-- Work instructions --
The expected result is the segment of the entries that begins with the line containing "(k : Fin 9)" and ends with the last line, copied verbatim.

-------- Dataset excerpts

/-- Settles O20: each instruction's body is that of two sources, or of three, with its operation. -/
theorem vectorArithmetic : Obligations.VectorArithmetic := by
  intro s px f a b c r ty w bits n fl v gives each does logic int si ha hb hd h0 hp
  have elementwise {op op' : Rnd → Nat → Nat → Nat} {i : Instr} (hi : exec i s = finish s (s.velem2 4 {} f w op))
      (hpair : s.paired px i = s.velem2 8 px f w op) (hop : op = op' := by rfl) : does i op' :=
    hop ▸ exec_both (body := fun len px => s.velem2 len px f w op) hi hpair (velem2_full ha hb h0 hd ..) (velem2_full ha hb hp hd ..)
  have logical {op : Word → Word → Word} {i : Instr} (hi : exec i s = finish s (s.vlogic 4 {} f op))
      (hpair : s.paired px i = s.vlogic 8 px f op) : logic i op :=
    exec_both (body := fun len px => s.vlogic len px f op) hi hpair (velem2_full ha hb h0 hd ..) (velem2_full ha hb hp hd ..)
  clear_value does logic
  refine ⟨?_, ?_, ?_, ?_, ?_, ?_, ?_, ?_, ?_, fun h => ⟨?_, ?_⟩, ?_, ?_, ?_, logical rfl rfl, logical rfl rfl, logical rfl rfl,
    logical rfl rfl, logical rfl rfl, logical rfl rfl, ?_, fun hc => ?_⟩
  · exact elementwise (op := fun r => arith ty r (FV.add r.mode) (· + ·)) rfl rfl
  · exact elementwise (op := fun r => arith ty r (fun x y => FV.add r.mode x y.negate) (· - ·)) rfl rfl
  · exact elementwise (op := fun r => arith ty r FV.mul (· * ·)) rfl rfl
  · exact elementwise (op := fun _ => productHigh bits true) rfl rfl (funext₃ fun _ _ _ => if_pos rfl)
  · exact elementwise (op := fun _ => productHigh bits false) rfl rfl (funext₃ fun _ _ _ => if_neg Bool.false_ne_true)
  · exact elementwise (op := fun r x y => if isFloat ty then arith ty r FV.div (fun a _ => a) x y else divSigned bits r.sat x y) rfl rfl
      (funext₃ fun _ _ _ => ite_congr rfl (fun h => if_pos h) fun _ => rfl)
  · exact elementwise (op := fun _ => divUnsigned bits) rfl rfl
  · exact elementwise (op := fun _ => minMaxElem ty false false) rfl rfl (funext₃ fun _ => minMaxElem_min)
  · exact elementwise (op := fun _ => minMaxElem ty false true) rfl rfl (funext₃ fun _ => minMaxElem_max)
  · exact elementwise (op := fun _ => minMaxElem ty true false) rfl rfl (funext₃ fun _ x y => (minMaxElem_unsigned x y h).1)
  · exact elementwise (op := fun _ => minMaxElem ty true true) rfl rfl (funext₃ fun _ x y => (minMaxElem_unsigned x y h).2)
  · exact elementwise (op := fun _ => shiftElem 0 bits) rfl rfl
  · exact elementwise (op := fun _ => shiftElem 1 bits) rfl rfl
  · exact elementwise (op := fun _ => shiftElem 2 bits) rfl rfl
  · exact exec_both (body := fun len px => s.vsel len px f) rfl rfl (vsel_full ha hb hd 4) (vsel_full ha hb hd 8)
  · exact exec_both (body := fun len px => s.vfma len px f) rfl rfl (vfma_full ha hb hc h0 hd 4) (vfma_full ha hb hc hp hd 8)

end Sys2Proof.Machine

/-! PROOF. O21: signs and rounded functions of elements. -/

namespace Sys2Proof.Machine

section Signs
variable {ty : Nat} (r : Rnd) (z : Nat)

theorem isFloat_iff : isFloat ty = true ↔ ty = 4 ∨ ty = 5 := by simp [isFloat]

theorem signElem_int (h : ty ≤ 3) :
    signElem ty true r z = intSat (8 * tyBytes ty) true r.sat (-toSigned (8 * tyBytes ty) z) ∧
    signElem ty false r z = intSat (8 * tyBytes ty) true r.sat ((toSigned (8 * tyBytes ty) z).natAbs : Int) := by
  have int : ¬ isFloat ty = true := by rw [isFloat_iff]; omega
  have abs (v : Int) : (if v < 0 then -v else v) = (v.natAbs : Int) := by split <;> omega
  simp only [signElem, int, Bool.false_eq_true, if_false, if_true, abs, and_self]

/-- The sign of a floating element is its highest bit, which vneg inverts and vabs clears. -/
theorem signElem_float (h : ty = 4 ∨ ty = 5) (hn : ((fmtOf ty).value z).isNan = false) (hz : z < 2 ^ (8 * tyBytes ty)) :
    signElem ty false r z = z % 2 ^ (8 * tyBytes ty - 1) ∧
    signElem ty true r z = if z < 2 ^ (8 * tyBytes ty - 1) then z + 2 ^ (8 * tyBytes ty - 1) else z - 2 ^ (8 * tyBytes ty - 1) := by
  have double : 2 ^ (8 * tyBytes ty) = 2 * 2 ^ (8 * tyBytes ty - 1) := by
    rw [← Nat.pow_succ', Nat.succ_eq_add_one]
    obtain rfl | rfl := h <;> rfl
  simp only [signElem, isFloat_iff.2 h, hn, Bool.false_eq_true, if_false, if_true, double, true_and]
  rw [double] at hz
  split
  · exact Nat.mod_eq_of_lt (by omega)
  · rw [Nat.mod_eq_sub_mod (by omega), Nat.mod_eq_of_lt (by omega)]
    omega

end Signs

/-- Settles O21: each instruction's body is that of one source, with its operation. -/
theorem vectorFunctions : Obligations.VectorFunctions := by
  intro s px f a r ty w n x gives each does fn ha hd h0 hp
  have elementwise {op : Rnd → Nat → Nat} {i : Instr} (hi : exec i s = finish s (s.velem1 4 {} f w op))
      (hpair : s.paired px i = s.velem1 8 px f w op) : does i op :=
    exec_both (body := fun len px => s.velem1 len px f w op) hi hpair (velem1_full ha h0 hd ..) (velem1_full ha hp hd ..)
  clear_value does
  have function {g : FV → FV} {i : Instr} (hi : exec i s = finish s (s.vfunc 4 {} f g)) (hpair : s.paired px i = s.vfunc 8 px f g) :
      does i (fn g) := elementwise (op := funcElem ty g) hi hpair
  have activation {b : Reg} {g : FV → FV} (hb : f.b = b) (hg : (if b == 1 then FV.sigmoid else FV.tanh) = g) : does (.vact f) (fn g) := by
    have body (len : Nat) (px : Prefix) : s.vfunc len px f (if f.b == 1 then FV.sigmoid else FV.tanh) = s.vfunc len px f g := by
      rw [hb, hg]
    exact function (congrArg (finish s) (body 4 {})) (body 8 px)
  exact ⟨elementwise rfl rfl, elementwise rfl rfl, function rfl rfl, function rfl rfl, function rfl rfl, function rfl rfl, function rfl rfl,
    fun hb => activation hb rfl, fun hb => activation hb rfl, signElem_int, signElem_float⟩

end Sys2Proof.Machine

/-! PROOF. O22: comparisons, masks, moves and permutes. -/

namespace Sys2Proof.Machine

/-- The low `n` bytes of a number hold no more of it than its residue. -/
theorem leBytes_mod (n x : Nat) : leBytes n (x % 256 ^ n) = leBytes n x := by
  induction n generalizing x with
  | zero => rfl
  | succ n ih =>
    have low : BitVec.ofNat 8 (x % 256 ^ (n + 1)) = BitVec.ofNat 8 x := by
      apply BitVec.eq_of_toNat_eq
      rw [BitVec.toNat_ofNat, BitVec.toNat_ofNat]
      exact Nat.mod_mod_of_dvd x ⟨256 ^ n, by rw [Nat.pow_succ, Nat.mul_comm]⟩
    have high : x % 256 ^ (n + 1) / 256 = x / 256 % 256 ^ n := by rw [Nat.pow_succ', Nat.mod_mul_right_div_self]
    rw [leBytes, leBytes, low, high, ih]

section Bodies
variable {s : State} {px : Prefix} {f : FA} {a b : List Byte} {x y : Word}

theorem vresultG_settled {d : Reg} (hd : s.settled (.g d.toNat)) (len : Nat) (v : Word) : s.vresultG len d v =
    .ok (if d = 0 then s.advance len else (s.produce (.g d.toNat) ((leBytes 8 v.toNat).map some) true).1.advance len) := by
  simp only [State.vresultG, destFree_settled hd, except_ok_bind, except_pure, beq_iff_eq]
  split <;> rfl

theorem vcmp_full (ha : s.sourceV f.a a) (hb : s.sourceV f.b b) (len : Nat) : s.vcmp len px f =
    let ty := f.fn.toNat
    let n := s.self.count (tyBytes ty)
    .ok (s.mapSelf (fun t => (t.setMask (f.d.toNat % 8) n (fun e => s.self.active e &&
      vcond ty (f.d.toNat / 8) (el (elems (tyBytes ty) n a) e) (el (elems (tyBytes ty) n b) e))).advance len)) := by
  simp only [State.vcmp, srcV_full ha, srcV_full hb, except_ok_bind, except_pure]

theorem mset_full (ha : s.source f.a x) (hb : s.source f.b y) : s.mset f =
    .ok (s.mapSelf (fun t => (t.setMask f.d.toNat (s.self.count (tyBytes f.fn.toNat))
      (fun e => x.toNat ≤ e && e < y.toNat)).advance 4)) := by
  simp only [State.mset, srcG_full ha, srcG_full hb, except_ok_bind, except_pure]

theorem vmov_full (ha : s.source f.a x) (hd : s.settled (s.self.vdest f.d.toNat)) (len : Nat) : s.vmov len px f =
    .ok (s.yields f.d len (s.self.actively (tyBytes f.fn.toNat) (s.self.vreg f.d.toNat) (fun _ => x.toNat))) := by
  simp only [State.vmov, srcG_full ha, except_ok_bind, vresult_settled hd, Strand.actively]

theorem vperm_full (ha : s.sourceV f.a a) (hb : s.sourceV f.b b) (hd : s.settled (s.self.vdest f.d.toNat)) (len : Nat) :
    s.vperm len px f =
      let w := tyBytes f.fn.toNat
      let n := s.self.count w
      .ok (s.yields f.d len (s.self.actively w (s.self.vreg f.d.toNat) (fun e => el (elems w n a) (el (elems w n b) e)))) := by
  simp only [State.vperm, srcV_full ha, srcV_full hb, except_ok_bind, vresult_settled hd, Strand.actively]

theorem vslide_full (ha : s.sourceV f.a a) (hb : s.source f.b y) (hd : s.settled (s.self.vdest f.d.toNat)) (len : Nat) :
    s.vslide len px f =
      let w := tyBytes f.fn.toNat
      let n := s.self.count w
      .ok (s.yields f.d len (s.self.actively w (s.self.vreg f.d.toNat) (fun e =>
        let k := (e : Int) + y.toInt
        if 0 ≤ k && k < n then el (elems w n a) k.toNat else 0))) := by
  simp only [State.vslide, srcV_full ha, srcG_full hb, except_ok_bind, vresult_settled hd, Strand.actively]

theorem vcompress_full (ha : s.sourceV f.a a) (hd : s.settled (s.self.vdest f.d.toNat)) (len : Nat) : s.vcompress len px f =
    let w := tyBytes f.fn.toNat
    let n := s.self.count w
    .ok (s.yields f.d len (putElems w n (s.self.vreg f.d.toNat) (fun e => ((s.self.actives n).map (el (elems w n a)))[e]?))) := by
  simp only [State.vcompress, srcV_full ha, except_ok_bind, vresult_settled hd]

theorem vexpand_full (ha : s.sourceV f.a a) (hd : s.settled (s.self.vdest f.d.toNat)) (len : Nat) : s.vexpand len px f =
    let w := tyBytes f.fn.toNat
    .ok (s.yields f.d len (s.self.actively w (s.self.vreg f.d.toNat) (fun e =>
      el (elems w (s.self.count w) a) ((List.range e).filter s.self.active).length))) := by
  simp only [State.vexpand, srcV_full ha, except_ok_bind, vresult_settled hd, Strand.actively]

end Bodies

/-- Settles O22. -/
theorem vectorMasksAndPermutes : Obligations.VectorMasksAndPermutes := by
  intro s px f a b x y ty w n ea eb gives each both act dest
  refine ⟨fun ha hb => ?_, fun ha hb => congrArg (finish s) (mset_full ha hb), fun hd => ?_,
    fun hd => congrArg (finish s) (vresult_settled hd ..), fun ha hd => ?_, fun ha hb hd => ?_, fun ha hb hd => ?_, fun ha hd => ⟨?_, ?_⟩⟩
  · exact exec_both (body := fun len px => s.vcmp len px f) rfl rfl (vcmp_full ha hb 4) (vcmp_full ha hb 8)
  · intro count
    have bytes : leBytes 8 (word count).toNat = leBytes 8 count := by
      rw [BitVec.toNat_ofNat]; exact leBytes_mod 8 count
    refine (congrArg (finish s) (vresultG_settled hd 4 (word count))).trans ?_
    rw [bytes, finish_ok]
  · exact exec_both (body := fun len px => s.vmov len px f) rfl rfl (vmov_full ha hd 4) (vmov_full ha hd 8)
  · exact exec_both (body := fun len px => s.vperm len px f) rfl rfl (vperm_full ha hb hd 4) (vperm_full ha hb hd 8)
  · exact exec_both (body := fun len px => s.vslide len px f) rfl rfl (vslide_full ha hb hd 4) (vslide_full ha hb hd 8)
  · exact exec_both (body := fun len px => s.vcompress len px f) rfl rfl (vcompress_full ha hd 4) (vcompress_full ha hd 8)
  · exact exec_both (body := fun len px => s.vexpand len px f) rfl rfl (vexpand_full ha hd 4) (vexpand_full ha hd 8)

end Sys2Proof.Machine

/-! PROOF. O23: reductions, scans, the sort of pairs and segment sums. -/

namespace Sys2Proof.Machine

/-- The selector b of vredmm: bit 1 for unsigned elements, bit 0 for the largest. -/
theorem minMax_selectors {b : Reg} (h : b.toNat ≤ 3) :
    decide (2 ≤ b.toNat) = (b = 2 || b = 3) ∧ decide (b.toNat % 2 = 1) = (b = 1 || b = 3) := by
  obtain rfl | rfl | rfl | rfl : b = 0 ∨ b = 1 ∨ b = 2 ∨ b = 3 := by bv_omega
  all_goals decide

section Bodies
variable {s : State} {px : Prefix} {f : FA} {a b c : List Byte} {r : Rnd}
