-- ==== Sys2Proof/Word.lean ====
section
/-! DEFINITION. The word and byte types of the QST1024 (R1: a word is 20 bits, a byte is 8 bits) and the plain data
types that every layer shares: a half, a master, a profile, and a table of data by number. -/

namespace Sys2Proof

/-- A word is 20 bits (R1). -/
abbrev Word := BitVec 20

/-- A byte is 8 bits (R1). -/
abbrev Byte := BitVec 8

/-- The two identical halves of the main die (R21). -/
inductive Half where
  | A
  | B
  deriving DecidableEq, Repr

/-- The other half. -/
def Half.other : Half → Half
  | .A => .B
  | .B => .A

/-- The number a half has in seats and run-owner latches: 0 for Half A and 1 for Half B (R42, R49). -/
def Half.num : Half → Nat
  | .A => 0
  | .B => 1

/-- The half a bit of a seat or latch names (R42, R49). -/
def Half.ofBit : Bool → Half
  | false => .A
  | true => .B

/-- The masters that reach registers (R13). A steward is numbered 0 to 7; port 0 is CPA, port 1 is CPB, and 2 stands for
the commands that come over the fabric (R600); the debug path addresses steward k, the VC as 8 (R519). -/
inductive Master where
  | steward (k : Fin 8)
  | vc
  | port (p : Fin 3)
  | jtag (k : Fin 9)
  deriving DecidableEq, Repr

/-- The three operating profiles (R95). -/
inductive Profile where
  | noon
  | dusk
  | night
  deriving DecidableEq, Repr

/-- Sparse data by number: pairs with strictly rising numbers. What an unlisted number holds is said by the one
who reads the table. -/
abbrev Tbl (α : Type) := List (Nat × α)

end Sys2Proof
end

----------------

-- Answer below --
  | jtag (k : Fin 9)
  deriving DecidableEq, Repr

/-- The three operating profiles (R95). -/
inductive Profile where
  | noon
  | dusk
  | night
  deriving DecidableEq, Repr

/-- Sparse data by number: pairs with strictly rising numbers. What an unlisted number holds is said by the one
who reads the table. -/
abbrev Tbl (α : Type) := List (Nat × α)

end Sys2Proof
end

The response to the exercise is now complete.